Intel Processor (Skylake/Kaby Lake) and Platform Architecture Training

Let MindShare Bring “Intel Processor and Platform Architecture” Course to Life For You

Each generation of core architecture Intel64 and IA-32 Instruction Set Architecture (ISA) platforms brings new capabilities while maintaining backward compatibility with earlier x86 family members. Building on features introduced in the earlier processors, the 22nm Haswell and 14nm Broadwell CPUs include a new microarchitecture and significant enhancements in areas including instruction throughput, power conservation, integrated graphics, and system-on-a-chip (SOC) packaging options. Follow-on 14nm CPUs include Skylake and Kaby Lake processor that add new enhanced features and provide better performance. This 5-day combination course covers both of the key Intel processor and platform elements while describing interactions between processor, memory, chipset and devices. The focus is on architecture, interactions, and initialization of the processor (CPU) and Platform Controller Hub (PCH) components.
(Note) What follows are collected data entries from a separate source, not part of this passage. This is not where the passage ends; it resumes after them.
-- ==== Sys2Proof/Laws/Ops.lean ====
section
/-! SUPPORT. What each shared operation of Machine/Ops.lean and Machine/Operands.lean can do, said once. -/

namespace Sys2Proof.Machine

@[simp] theorem ok_bind {α β : Type} (a : α) (f : α → Except Fault β) : (Except.ok a >>= f) = f a := rfl
@[simp] theorem error_bind {α β : Type} (k : Fault) (f : α → Except Fault β) :
    ((Except.error k : Except Fault α) >>= f) = .error k := rfl

/-- A bind that succeeds has a first part that succeeds. -/
theorem bind_eq_ok {α β : Type} {x : Except Fault α} {f : α → Except Fault β} {b : β} :
    (x >>= f) = .ok b ↔ ∃ a, x = .ok a ∧ f a = .ok b := by
  cases x <;> simp

@[simp] theorem raise_eq {α : Type} (k : Fault) : (raise k : Except Fault α) = .error k := rfl
@[simp] theorem conclude_ok (s : State) : conclude (.ok s) = .next s := rfl
@[simp] theorem conclude_error (k : Fault) : conclude (.error k) = .fault k := rfl

@[simp] theorem conclude_eq_next {x : Except Fault State} {t : State} : conclude x = .next t ↔ x = .ok t := by
  cases x <;> simp [conclude]
@[simp] theorem conclude_eq_fault {x : Except Fault State} {k : Fault} : conclude x = .fault k ↔ x = .error k := by
  cases x <;> simp [conclude]
@[simp] theorem conclude_ne_refused {x : Except Fault State} {r : Refusal} : conclude x ≠ .refused r := by
  cases x <;> simp [conclude]

/-! ### Memory accesses -/

theorem readU8_ok {a : Word} {s : State} (h : a.toNat < s.mem.len) : readU8 a s = .ok (s.mem.byteAt a.toNat) := by
  simp [readU8, h]

theorem readU8_error {a : Word} {s : State} (h : s.mem.len ≤ a.toNat) : readU8 a s = .error .addressOutOfRange := by
  simp [readU8, h]

theorem writeU8_ok {a : Word} {b : Byte} {s : State} (h : a.toNat < s.mem.len) :
    writeU8 a b s = .ok (s.setMem (s.mem.putByte a.toNat b)) := by
  simp [writeU8, h]

theorem writeU8_error {a : Word} {b : Byte} {s : State} (h : s.mem.len ≤ a.toNat) :
    writeU8 a b s = .error .addressOutOfRange := by
  simp [writeU8, h]

theorem readU16_ok {a : Word} {s : State} (h : a.toNat + 1 < s.mem.len) :
    readU16 a s = .ok (s.mem.wordAt a.toNat) := by
  simp [readU16, h]

theorem readU16_error {a : Word} {s : State} (h : s.mem.len ≤ a.toNat + 1) :
    readU16 a s = .error .addressOutOfRange := by
  simp [readU16, h]

theorem writeU16_ok {a w : Word} {s : State} (h : a.toNat + 1 < s.mem.len) :
    writeU16 a w s = .ok (s.setMem (s.mem.putWord a.toNat w)) := by
  simp [writeU16, h]

theorem writeU16_error {a w : Word} {s : State} (h : s.mem.len ≤ a.toNat + 1) :
    writeU16 a w s = .error .addressOutOfRange := by
  simp [writeU16, h]

/-- A word write that succeeds is in bounds and changes memory only. -/
theorem writeU16_eq_ok {a w : Word} {s t : State} (h : writeU16 a w s = .ok t) :
    a.toNat + 1 < s.mem.len ∧ t = s.setMem (s.mem.putWord a.toNat w) := by
  unfold writeU16 at h
  split at h <;> cases h
  exact ⟨by omega, rfl⟩

/-! ### Register operands -/

theorem readIndex_ok {i : Byte} {r : Reg} (s : State) (h : Reg.ofIndex i = some r) : readIndex i s = .ok (s.reg r) := by
  simp [readIndex, h]

theorem readIndex_error {i : Byte} (s : State) (h : 12 ≤ i.toNat) : readIndex i s = .error .addressOutOfRange := by
  simp [readIndex, Reg.ofIndex_eq_none.mpr h]

theorem writeIndex_ok {i : Byte} {r : Reg} (v : Word) (s : State) (h : Reg.ofIndex i = some r) :
    writeIndex i v s = .ok (s.setReg r v) := by
  simp [writeIndex, h]

theorem writeIndex_error {i : Byte} (v : Word) (s : State) (h : 12 ≤ i.toNat) :
    writeIndex i v s = .error .addressOutOfRange := by
  simp [writeIndex, Reg.ofIndex_eq_none.mpr h]

/-- A read through an index that succeeds gives the register the index names. -/
theorem readIndex_eq_ok {i : Byte} {s : State} {v : Word} :
    readIndex i s = .ok v ↔ ∃ r, Reg.ofIndex i = some r ∧ v = s.reg r := by
  cases h : Reg.ofIndex i <;> simp [readIndex, h, eq_comm]

/-- A write through an index that succeeds changes the register the index names and nothing else. -/
theorem writeIndex_eq_ok {i : Byte} {v : Word} {s t : State} :
    writeIndex i v s = .ok t ↔ ∃ r, Reg.ofIndex i = some r ∧ t = s.setReg r v := by
  cases h : Reg.ofIndex i <;> simp [writeIndex, h, eq_comm]

/-! ### The stack primitives -/

/-- All that `push` can do (R73). -/
theorem push_eq (v : Word) (s : State) :
    push v s =
      if s.mem.len ≤ (s.reg .sp).toNat + 1 then .error .addressOutOfRange
      else .ok (((s.setMem (s.mem.putWord (s.reg .sp).toNat v)).setSfs (s.sfs + 2)).setReg .sp (s.reg .sp - 2)) := by
  unfold push
  by_cases h : s.mem.len ≤ (s.reg .sp).toNat + 1
  · simp [writeU16_error h, h]
  · simp [writeU16_ok (Nat.lt_of_not_le h), h]

/-- All that `pop` can do (R74). -/
theorem pop_eq (s : State) :
    pop s =
      if s.mem.len ≤ (s.reg .sp + 2).toNat + 1 then .error .addressOutOfRange
      else .ok (s.mem.wordAt (s.reg .sp + 2).toNat, (s.setReg .sp (s.reg .sp + 2)).setSfs (s.sfs - 2)) := by
  simp only [pop, readU16, State.reg_setSfs, State.reg_setReg, State.mem_setSfs, State.mem_setReg, State.sfs_setReg,
    if_true]
  split <;> rfl

theorem push_eq_ok {v : Word} {s t : State} (h : push v s = .ok t) :
    (s.reg .sp).toNat + 1 < s.mem.len ∧
      t = ((s.setMem (s.mem.putWord (s.reg .sp).toNat v)).setSfs (s.sfs + 2)).setReg .sp (s.reg .sp - 2) := by
  rw [push_eq] at h
  split at h
  · cases h
  · exact ⟨by omega, by simpa using h.symm⟩

theorem pop_eq_ok {v : Word} {s t : State} (h : pop s = .ok (v, t)) :
    (s.reg .sp + 2).toNat + 1 < s.mem.len ∧ v = s.mem.wordAt (s.reg .sp + 2).toNat ∧
      t = (s.setReg .sp (s.reg .sp + 2)).setSfs (s.sfs - 2) := by
  rw [pop_eq] at h
  split at h
  · cases h
  · simp only [Except.ok.injEq, Prod.mk.injEq] at h
    exact ⟨by omega, h.1.symm, h.2.symm⟩

theorem push_error {v : Word} {s : State} {k : Fault} (h : push v s = .error k) : k = .addressOutOfRange := by
  rw [push_eq] at h
  split at h <;> cases h
  rfl

theorem pop_error {s : State} {k : Fault} (h : pop s = .error k) : k = .addressOutOfRange := by
  rw [pop_eq] at h
  split at h <;> cases h
  rfl

/-! ### Fetching -/

theorem fetchU8_eq (s : State) :
    fetchU8 s =
      if s.mem.len ≤ (s.reg .ip).toNat then .error .addressOutOfRange
      else .ok (s.mem.byteAt (s.reg .ip).toNat, s.setReg .ip (s.reg .ip + 1)) := by
  unfold fetchU8 readU8
  split <;> simp

theorem fetchU16_eq (s : State) :
    fetchU16 s =
      if s.mem.len ≤ (s.reg .ip).toNat + 1 then .error .addressOutOfRange
      else .ok (s.mem.wordAt (s.reg .ip).toNat, s.setReg .ip (s.reg .ip + 2)) := by
  unfold fetchU16 readU16
  split <;> simp

theorem setReg_setReg_same (s : State) (r : Reg) (v w : Word) : (s.setReg r v).setReg r w = s.setReg r w := by
  cases r <;> rfl

theorem setReg_reg_same (s : State) (r : Reg) : s.setReg r (s.reg r) = s := by
  cases r <;> rfl

/-- One operand fetch reads its bytes in order and moves IP past them, or faults where a byte is outside memory. -/
theorem fetchField_eq (f : OperandField) (s : State) :
    fetchField f s =
      if s.mem.len < (s.reg .ip).toNat + f.size then .error .addressOutOfRange
      else .ok (s.mem.bytesFrom (s.reg .ip).toNat f.size, s.setReg .ip (s.reg .ip + BitVec.ofNat 16 f.size)) := by
  cases f with
  | u8 =>
    have h : (s.mem.len < (s.reg .ip).toNat + 1) = (s.mem.len ≤ (s.reg .ip).toNat) := propext (by omega)
    simp only [fetchField, fetchU8_eq, OperandField.size, h]
    split <;> simp [Memory.bytesFrom]
  | u16 =>
    have h : (s.mem.len < (s.reg .ip).toNat + 2) = (s.mem.len ≤ (s.reg .ip).toNat + 1) := propext (by omega)
    simp only [fetchField, fetchU16_eq, OperandField.size, h]
    split <;> simp [Memory.bytesFrom, Memory.wordAt]

/-- All operand fetches of a format together: the bytes in order and IP past them, or the fault. -/
theorem fetchFields_eq (fs : List OperandField) (s : State) (hlen : s.mem.len ≤ 65535)
    (hip : (s.reg .ip).toNat ≤ s.mem.len) :
    fetchFields fs s =
      if s.mem.len < (s.reg .ip).toNat + fieldsSize fs then .error .addressOutOfRange
      else .ok (s.mem.bytesFrom (s.reg .ip).toNat (fieldsSize fs),
        s.setReg .ip (s.reg .ip + BitVec.ofNat 16 (fieldsSize fs))) := by
  induction fs generalizing s with
  | nil =>
    have h : ¬ s.mem.len < (s.reg .ip).toNat := by omega
    simp [fetchFields, fieldsSize, h, Memory.bytesFrom, setReg_reg_same]
  | cons f fs ih =>
    simp only [fetchFields, fetchField_eq, fieldsSize]
    by_cases h1 : s.mem.len < (s.reg .ip).toNat + f.size
    · have h2 : s.mem.len < (s.reg .ip).toNat + (f.size + fieldsSize fs) := by omega
      simp [h1, h2]
    · have hadd : (s.reg .ip + BitVec.ofNat 16 f.size).toNat = (s.reg .ip).toNat + f.size := by
        have : f.size < 65536 := by cases f <;> decide
        rw [BitVec.toNat_add, BitVec.toNat_ofNat]
        omega
      have hstep := ih (s.setReg .ip (s.reg .ip + BitVec.ofNat 16 f.size)) (by simpa using hlen)
        (by simp [hadd]; omega)
      simp only [State.reg_setReg, if_true, State.mem_setReg, hadd] at hstep
      by_cases h2 : s.mem.len < (s.reg .ip).toNat + (f.size + fieldsSize fs)
      · have h3 : s.mem.len < (s.reg .ip).toNat + f.size + fieldsSize fs := by omega
        simp [h1, h2, hstep, h3]
      · have h3 : ¬ s.mem.len < (s.reg .ip).toNat + f.size + fieldsSize fs := by omega
        simp [h1, h2, hstep, h3, setReg_setReg_same, Memory.bytesFrom_append, BitVec.add_assoc, BitVec.ofNat_add]

/-- The fetch half of a step (R60 to R63, R87), in a memory of an admitted length: the opcode byte is outside memory;
or it is illegal; or an operand byte is outside memory; or the row's bytes decode to an instruction of that row and IP
moves past them. -/
theorem fetchInstr_cases (s : State) (hlen : s.mem.len ≤ 65535) :
    (s.mem.len ≤ (s.reg .ip).toNat ∧ fetchInstr s = .error .addressOutOfRange) ∨
    ((s.reg .ip).toNat < s.mem.len ∧ Opcode.ofByte (s.mem.byteAt (s.reg .ip).toNat) = none ∧
      fetchInstr s = .error .unknownOpcode) ∨
    (∃ o, (s.reg .ip).toNat < s.mem.len ∧ Opcode.ofByte (s.mem.byteAt (s.reg .ip).toNat) = some o ∧
      s.mem.len < (s.reg .ip).toNat + o.length ∧ fetchInstr s = .error .addressOutOfRange) ∨
    (∃ i : Instr, (s.reg .ip).toNat + i.length ≤ s.mem.len ∧
      decode (s.mem.bytesFrom (s.reg .ip).toNat i.length) = .ok (i, []) ∧
      fetchInstr s = .ok (i, s.setReg .ip (s.reg .ip + BitVec.ofNat 16 i.length))) := by
  by_cases hip : s.mem.len ≤ (s.reg .ip).toNat
  · exact .inl ⟨hip, by simp [fetchInstr, fetchU8_eq, hip]⟩
  right
  have hip' : (s.reg .ip).toNat < s.mem.len := by omega
  cases ho : Opcode.ofByte (s.mem.byteAt (s.reg .ip).toNat) with
  | none => exact .inl ⟨hip', rfl, by simp [fetchInstr, fetchU8_eq, hip, ho]⟩
  | some o =>
    right
    have hadd : (s.reg .ip + 1#16).toNat = (s.reg .ip).toNat + 1 := by
      rw [BitVec.toNat_add, BitVec.toNat_ofNat]
      omega
    have hf := fetchFields_eq o.format.fields (s.setReg .ip (s.reg .ip + 1)) (by simpa using hlen)
      (by simp [hadd]; omega)
    simp only [State.reg_setReg, if_true, State.mem_setReg, setReg_setReg_same] at hf
    simp only [BitVec.ofNat_eq_ofNat, hadd] at hf
    by_cases hc : s.mem.len < (s.reg .ip).toNat + o.length
    · have hc' : s.mem.len < (s.reg .ip).toNat + 1 + fieldsSize o.format.fields := by
        unfold Opcode.length at hc; omega
      rw [if_pos hc'] at hf
      exact .inl ⟨o, hip', rfl, hc, by simp [fetchInstr, fetchU8_eq, hip, ho, hf]⟩
    · right
      have hc' : ¬ s.mem.len < (s.reg .ip).toNat + 1 + fieldsSize o.format.fields := by
        unfold Opcode.length at hc; omega
      rw [if_neg hc'] at hf
      obtain ⟨i, hi, hd⟩ := decodeOperands_total o
        (s.mem.bytesFrom ((s.reg .ip).toNat + 1) (fieldsSize o.format.fields)) [] (by simp)
      have hlen' : i.length = fieldsSize o.format.fields + 1 := by
        simp only [Instr.length, hi, Opcode.length]; omega
      have hdec : decode (s.mem.byteAt (s.reg .ip).toNat ::
          s.mem.bytesFrom ((s.reg .ip).toNat + 1) (fieldsSize o.format.fields)) = .ok (i, []) := by
        simpa [decode, ho] using hd
      refine ⟨i, ?_, ?_, ?_⟩
      · simp only [Instr.length, hi]; omega
      · rw [hlen']; exact hdec
      · simp only [fetchInstr, fetchU8_eq, hip, if_false, ok_bind, ho, BitVec.ofNat_eq_ofNat, hf, hdec]
        rw [hlen', BitVec.add_assoc, ← BitVec.ofNat_add, Nat.add_comm 1]

end Sys2Proof.Machine
end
Many CPU, PCH, and attached device features are managed as PCI functions—each with some combination of IO, MMIO, and PCI Configuration Space registers which are initialized by BIOS or other software. Arbors software demonstrations integrated into this course enable students to examine the decoded contents of PCI, IO, and MMIO registers and CPU model-specific registers (MSRs).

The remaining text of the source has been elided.